You have to hand it to the Trolls movies: Though they’re technically a craven bit of IP-mining, there’s nothing about a once-faddish line of extravagantly coiffed dolls that suggests it would make sense as source material for multiple sugar-crazed jukebox musicals. Over the course of what’s now a full trilogy, a battery of filmmakers has worked hard to inject creativity into a seemingly dead-end idea. Befitting its go-big-or-go-bigger sensibility, this huggable extended acid-trip of a kiddie series is at its best when working itself up into a state of tuneful delirium, sending troll queen Poppy (Anna Kendrick) careening through deeply weird animated landscapes, mashing up decades’ worth of pop hits along the way.
So it’s a bit of a bummer when Trolls Band Together opens with an obligatory pathos-laden flashback focusing on Poppy’s glum boyfriend Branch (Justin Timberlake). In the first of several retcons, the movie reveals that Branch spent his diaper-wearing years as the youngest member of a five-troll boy band with his heretofore unseen brothers. It would make sense for Timberlake’s former NSYNC bandmates to play these parts, but, confusingly, they do not, as the movie defers this gag until much later. – instead, the BroZone ranks are filled out by Eric André, Troye Sivan, Daveed Diggs, and Kid Cudi. Years after their partnership dissolved in the wake of failing to hit the “perfect family harmony,” the brothers must reunite to rescue Sivan’s Floyd from sibling pop stars Velvet (Amy Schumer) and Veneer (Andrew Rannells), who are sapping his talent to keep their careers afloat. Poppy, a BroZone superfan who somehow had no idea Branch was in the band, is more enthused about this mission than her standoffish partner.
The structure is promisingly similar to a classic Muppet movie, in that this small group of trolls must visit a number of locations, recruit more characters, and pause for song breaks. They even encounter characters who resemble old Muppets, as part of Trolls’ mission to make big-budget computer animation look genuinely eccentric and sometimes even handmade, embracing character designs that intentionally clash with the leads’ straightforward cuteness. Velvet and Veneer, for example, resemble a shiny, unholy cross between pre-Bugs Bunny Looney Tunes and the Slender Man. The movie has fun recognizing its own aesthetic derangement, making a number of parent-targeted allusions to various characters’ seeming sexual incompatibility and/or promiscuity. (It’s a particularly strange turn for a series that’s always seemed unsure how much actual romance to tease out of the Poppy/Branch relationship.)
These grown-up jokes are funny, and also a bit much, which is basically the Trolls mission statement. Its ongoing bacchanal of goofiness here makes a particular drag out of Branch, who spends a lot of the movie tediously, if understandably, fuming at his capricious siblings (and it is difficult to generate much sympathy for a quartet of older brothers who ditch a baby, even in cartoon form). Branch’s storyline is supposed to provide some emotional grounding – the movie tees up one of its central lessons about the dangers of joyless perfectionism within its first two minutes – but in doing so pulls focus from Poppy, whose subplot mirrors Branch’s, which is to say it’s a shameless photocopy: She has her own long-lost sibling to find, a plot turn that’s clunky in both its coincidences and its lampshading of those coincidences.

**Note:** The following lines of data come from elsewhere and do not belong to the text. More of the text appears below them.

-- ==== Sys2Proof/Machine/Host.lean ====
section
/-! DEFINITION. The host (11, 24/R365, 27/R379): the register aperture on the Cord (R179, R180) with every command it gives,
and accesses by physical address. A command takes what was written from the Cord interface, State's `bus`. -/

namespace Sys2Proof.Machine

/-! ### The windows (R179) -/

/-- A register of a dispatcher window. -/
inductive Win
  | lqd (q : Nat) | lqs (q : Nat) | ovr | frr | rcc | frc | ctb | cxc | irq (i : Nat) | part (v : Nat) | mon (v : Nat)
  | virq (v : Nat) | perf (v k : Nat) | proxy (p : Nat) | route (j d : Nat) | none
  deriving DecidableEq, Repr

/-- Bytes of a register. -/
def Win.bytes : Win → Nat
  | .lqd _ => 16
  | .ovr => 16
  | .frr => 16
  | .rcc => 16
  | .frc => 16
  | .irq _ => 16
  | .part _ => 16
  | .virq _ => 16
  | .proxy _ => 64
  | .route _ _ => 1
  | _ => 8

/-- A register that answers in die 0's window alone. -/
def Win.module : Win → Bool
  | .frc => true
  | .ctb => true
  | .cxc => true
  | .part _ => true
  | .mon _ => true
  | .virq _ => true
  | .perf _ _ => true
  | _ => false

/-- The register at an offset and the offset of its first byte. -/
def winAt (d off : Nat) : Win × Nat :=
  let r : Win × Nat :=
    if off < 0x1000 then (.lqd (off / 16), off / 16 * 16)
    else if off < 0x1800 then (.lqs ((off - 0x1000) / 8), off / 8 * 8)
    else if off < 0x2000 then (.none, off)
    else if off < 0x2010 then (.ovr, 0x2000)
    else if off < 0x2020 then (.frr, 0x2010)
    else if off < 0x2030 then (.rcc, 0x2020)
    else if off < 0x2040 then (.frc, 0x2030)
    else if off < 0x2048 then (.ctb, 0x2040)
    else if off < 0x2050 then (.cxc, 0x2048)
    else if off < 0x2080 then (.none, off)
    else if off < 0x20A0 then (.irq ((off - 0x2080) / 16), off / 16 * 16)
    else if off < 0x3000 then (.none, off)
    else if off < 0x3200 then (.part ((off - 0x3000) / 16), off / 16 * 16)
    else if off < 0x3300 then (.mon ((off - 0x3200) / 8), off / 8 * 8)
    else if off < 0x3500 then (.virq ((off - 0x3300) / 16), off / 16 * 16)
    else if off < 0x3600 then (.none, off)
    else if off < 0x3A00 then (.perf ((off - 0x3600) / 32) ((off - 0x3600) / 8 % 4), off / 8 * 8)
    else if off < 0x4000 then (.none, off)
    else if off < 0x5000 then (.proxy ((off - 0x4000) / 64), off / 64 * 64)
    else if off < 0x10000 then (.none, off)
    else if off < 0x11000 then (.route ((off - 0x10000) / 512) (off % 512), off)
    else (.none, off)
  if r.1.module && d != 0 then (.none, off) else r

/-- The routing entry of a port for a destination module. -/
def Die.routeOf (D : Die) (j d : Nat) : BitVec 8 := Sparse.get 0 D.route (j * 512 + d)

/-- lqs (R174). -/
def LaunchQ.lqs (Q : LaunchQ) : Nat := Q.ri % 2 ^ 16 * 2 ^ 32 + Q.wi % 2 ^ 16 * 2 ^ 16 + Q.err % 2 ^ 8 * 2 ^ 8 + Q.st % 4

/-- The value of a register. -/
def winVal (s : State) (d : Nat) : Win → Nat
  | .lqd q => ((s.die d).queue q).lqd.toNat
  | .lqs q => ((s.die d).queue q).lqs
  | .ovr => (s.die d).ovr.toNat
  | .frr => (s.die d).frr.toNat
  | .rcc => (s.die d).rcc.toNat
  | .frc => s.frc.toNat
  | .ctb => s.ctb.toNat
  | .cxc => s.cxc.toNat
  | .irq i => (if i = 0 then (s.die d).irq0 else (s.die d).irq1).toNat
  | .part v => (s.vf v).part.toNat
  | .mon v => (s.vf v).mon.toNat
  | .virq v => (s.vf v).irq.toNat
  | .perf v k => ((s.vf v).perf.toList.getD k 0).toNat
  | .proxy p => (s.proxy d p).reg.toNat
  | .route j m => ((s.die d).routeOf j m).toNat
  | .none => 0

/-- A doubleword held until its register's highest one is written. -/
def Die.held (D : Die) (off : Nat) : Word := Sparse.get 0 D.hold off

/-- The whole new value of a register of n bytes at b when its highest doubleword is written. -/
def assembled (D : Die) (b n data : Nat) : Nat :=
  ((List.range (n / 8 - 1)).map (fun k => (D.held (b + 8 * k)).toNat * 2 ^ (64 * k))).sum + data * 2 ^ (64 * (n / 8 - 1))

/-! ### Management registers (R379, R382) -/

/-- mgst. -/
def mgst (s : State) : Nat :=
  let g := s.mg
  g.att % 16 * 2 ^ 20 + g.stage % 16 * 2 ^ 16 + g.lcs.toNat * 2 ^ 3 + (if g.d1up then 4 else 0) + (if g.min then 2 else 0) +
    (if g.ready then 1 else 0)

/-- A read in the management window. -/
def mgRead (s : State) (off : Nat) : Nat :=
  if off = 0x000 then mgst s
  else if off = 0x008 then s.mg.unit % 2 ^ 16 * 2 ^ 32 + s.mg.cause % 2 ^ 8
  else if off = 0x018 then (mgid s).toNat
  else if off = 0x020 then (mgid2 s).toNat
  else if off = 0x028 then s.mg.mod.toNat
  else 0

/-! ### Writes with no behaviour of their own (R179, R180, R364, R382) -/

/-- Reserved bits of a register are written as zero (R13). -/
def irqMask : BitVec 128 := 0xFFFFFFFFFFFFC00100000000FFFFFFFF#128

/-- A routing entry's byte. -/
def setRoute (s : State) (d j m v : Nat) : State :=
  s.modDie d (fun D => { D with route := Sparse.set 0 D.route (j * 512 + m) (BitVec.ofNat 8 (v &&& 0x9F)) })

/-- Eight routing entries. -/
def setRoutes (s : State) (d j m v : Nat) : State :=
  (List.range 8).foldl (fun s k => setRoute s d j (m + k) (v / 2 ^ (8 * k) % 256)) s

/-- A register takes a value. -/
def putReg (s : State) (d : Nat) (b : Bus) : State :=
  let v : BitVec 128 := b.val.setWidth 128 &&& irqMask
  match (winAt d b.off).1 with
  | .irq i => s.modDie d (fun D => if i = 0 then { D with irq0 := v } else { D with irq1 := v })
  | .virq w => s.setVf w { s.vf w with irq := v }
  | .ctb => if s.ctxs.any (fun c => c.2.live) then s else { s with ctb := b.val.setWidth 64 &&& 0xFFFFFFFFF0000#64 }
  | .rcc => s.modDie d (fun D => { D with rcc := setBits (b.val.setWidth 128) 127 126 3 })
  | .cxc => { s with cxc := setBits (b.val.setWidth 64) 63 62 3 }
  | _ => s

Maybe the attempts to tug at heartstrings feel like wasted time because regardless of whatever hastily conceived backstories director Walt Dohrn and his crew assemble, every Trolls movie so far winds up exhausted (and exhausting) by its final stretch. That’s especially true of Band Together, which introduces around 10 new characters while trying to keep in touch with half a dozen figures from the previous movies, all in under 90 minutes (if you don’t count the credits). So it almost doesn’t matter that, say, the design and vocal work for a character like Crimp (Zosia Mamet), Velvet and Veneer’s harried mop creature of an assistant, is amusing and inventive; she’s shuffled on and off screen in too much of a frenzy to make any difference.
Even the usually-reliable musical numbers start to feel like they’re being rushed off the stage; the mash-ups and remixes often play out like abbreviated medlies. The affectionate riffs on boy-band culture (like how all of BroZone’s song titles involve the words “girl,” “baby,” and “love”) don’t differentiate this movie’s overzealous poptimism from its predecessors as much as they’re supposed to. Kids who liked those earlier movies will probably still have a good time here, and fans of the series’ freewheeling visual style will find eye-widening delights. By the end, though, these trolls are starting to feel pretty road-weary.